▼
-- ==== Sys2Proof/Syntax.lean ====
section
/-! DEFINITION. The instructions as data: the 14 kinds of R46, the four formats of R43, the instruction with its
operand bytes, and the names of the eight registers. What an operand byte means is the machine's business: a register
field is the whole byte (R44), so an instruction can name a register that does not exist. -/

namespace Sys2Proof

/-- The 14 instruction kinds, in the order of R46. -/
inductive Kind where
  | ldi | prn | hlt | mul | push | pop | call | ret | add | cmp | jmp | jne | jeq | addi
  deriving DecidableEq, Repr

/-- Every kind, in the order of R46. -/
def Kind.all : List Kind :=
  [.ldi, .prn, .hlt, .mul, .push, .pop, .call, .ret, .add, .cmp, .jmp, .jne, .jeq, .addi]

/-- The four instruction formats (R43). -/
inductive Format where
  /-- opcode alone -/
  | f0
  /-- opcode, register byte -/
  | f1r
  /-- opcode, register byte, register byte -/
  | f2rr
  /-- opcode, register byte, immediate byte -/
  | f2ri
  deriving DecidableEq, Repr

/-- An instruction: its kind with the operand bytes it fetched, `a` being operand byte `b1` and the second being `b2`
(R42, R43). One constructor per row of spec/opcode_table.json. -/
inductive Instr where
  /-- LDI Ra, imm: LOAD-IMMEDIATE (R78) -/
  | ldi (a imm : Byte)
  /-- PRN Ra: PRINT-REGISTER (R79) -/
  | prn (a : Byte)
  /-- HLT: HALT (R83) -/
  | hlt
  /-- MUL Ra, Rb: MULTIPLY (R74) -/
  | mul (a b : Byte)
  /-- PUSH Ra (R80) -/
  | push (a : Byte)
  /-- POP Ra (R81) -/
  | pop (a : Byte)
  /-- CALL Ra (R84) -/
  | call (a : Byte)
  /-- RET: RETURN (R85) -/
  | ret
  /-- ADD Ra, Rb (R73) -/
  | add (a b : Byte)
  /-- CMP Ra, Rb: COMPARE (R76) -/
  | cmp (a b : Byte)
  /-- JMP Ra: JUMP (R86) -/
  | jmp (a : Byte)
  /-- JNE Ra: JUMP-IF-NOT-EQUAL (R87) -/
  | jne (a : Byte)
  /-- JEQ Ra: JUMP-IF-EQUAL (R88) -/
  | jeq (a : Byte)
  /-- ADDI Ra, imm: ADD-IMMEDIATE (R75) -/
  | addi (a imm : Byte)
  deriving DecidableEq, Repr

/-- The kind of an instruction. -/
def Instr.kind : Instr → Kind
  | .ldi _ _ => .ldi
  | .prn _ => .prn
  | .hlt => .hlt
  | .mul _ _ => .mul
  | .push _ => .push
  | .pop _ => .pop
  | .call _ => .call
  | .ret => .ret
  | .add _ _ => .add
  | .cmp _ _ => .cmp
  | .jmp _ => .jmp
  | .jne _ => .jne
  | .jeq _ => .jeq
  | .addi _ _ => .addi

/-- The operand bytes of an instruction, in address order (R42). -/
def Instr.operands : Instr → List Byte
  | .hlt | .ret => []
  | .prn a | .push a | .pop a | .call a | .jmp a | .jne a | .jeq a => [a]
  | .ldi a b | .mul a b | .add a b | .cmp a b | .addi a b => [a, b]

/-- The operand bytes that stand in a register field, `b1` before `b2` (R43, R61). -/
def Instr.regFields : Instr → List Byte
  | .hlt | .ret => []
  | .ldi a _ | .addi a _ => [a]
  | .prn a | .push a | .pop a | .call a | .jmp a | .jne a | .jeq a => [a]
  | .mul a b | .add a b | .cmp a b => [a, b]

/-- The eight general registers R0 to R7 (R13). -/
inductive Reg where
  | r0 | r1 | r2 | r3 | r4 | r5 | r6 | r7
  deriving DecidableEq, Repr

/-- Every register, in the order of its number. -/
def Reg.all : List Reg := [.r0, .r1, .r2, .r3, .r4, .r5, .r6, .r7]

/-- A register's number as an operand byte (R44). -/
def Reg.byte : Reg → Byte
  | .r0 => 0
  | .r1 => 1
  | .r2 => 2
  | .r3 => 3
  | .r4 => 4
  | .r5 => 5
  | .r6 => 6
  | .r7 => 7

end Sys2Proof
end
▲
§ **INSTRUCTIONS TO FOLLOW**
What you output must match the lines from the beginning of the material through the line with "Ra (R80) -/" exactly, both ends included.

§ **RESPONSE AREA**
-- ==== Sys2Proof/Syntax.lean ====
section
/-! DEFINITION. The instructions as data: the 14 kinds of R46, the four formats of R43, the instruction with its
operand bytes, and the names of the eight registers. What an operand byte means is the machine's business: a register
field is the whole byte (R44), so an instruction can name a register that does not exist. -/

namespace Sys2Proof

/-- The 14 instruction kinds, in the order of R46. -/
inductive Kind where
  | ldi | prn | hlt | mul | push | pop | call | ret | add | cmp | jmp | jne | jeq | addi
  deriving DecidableEq, Repr

/-- Every kind, in the order of R46. -/
def Kind.all : List Kind :=
  [.ldi, .prn, .hlt, .mul, .push, .pop, .call, .ret, .add, .cmp, .jmp, .jne, .jeq, .addi]

/-- The four instruction formats (R43). -/
inductive Format where
  /-- opcode alone -/
  | f0
  /-- opcode, register byte -/
  | f1r
  /-- opcode, register byte, register byte -/
  | f2rr
  /-- opcode, register byte, immediate byte -/
  | f2ri
  deriving DecidableEq, Repr

/-- An instruction: its kind with the operand bytes it fetched, `a` being operand byte `b1` and the second being `b2`
(R42, R43). One constructor per row of spec/opcode_table.json. -/
inductive Instr where
  /-- LDI Ra, imm: LOAD-IMMEDIATE (R78) -/
  | ldi (a imm : Byte)
  /-- PRN Ra: PRINT-REGISTER (R79) -/
  | prn (a : Byte)
  /-- HLT: HALT (R83) -/
  | hlt
  /-- MUL Ra, Rb: MULTIPLY (R74) -/
  | mul (a b : Byte)
  /-- PUSH Ra (R80) -/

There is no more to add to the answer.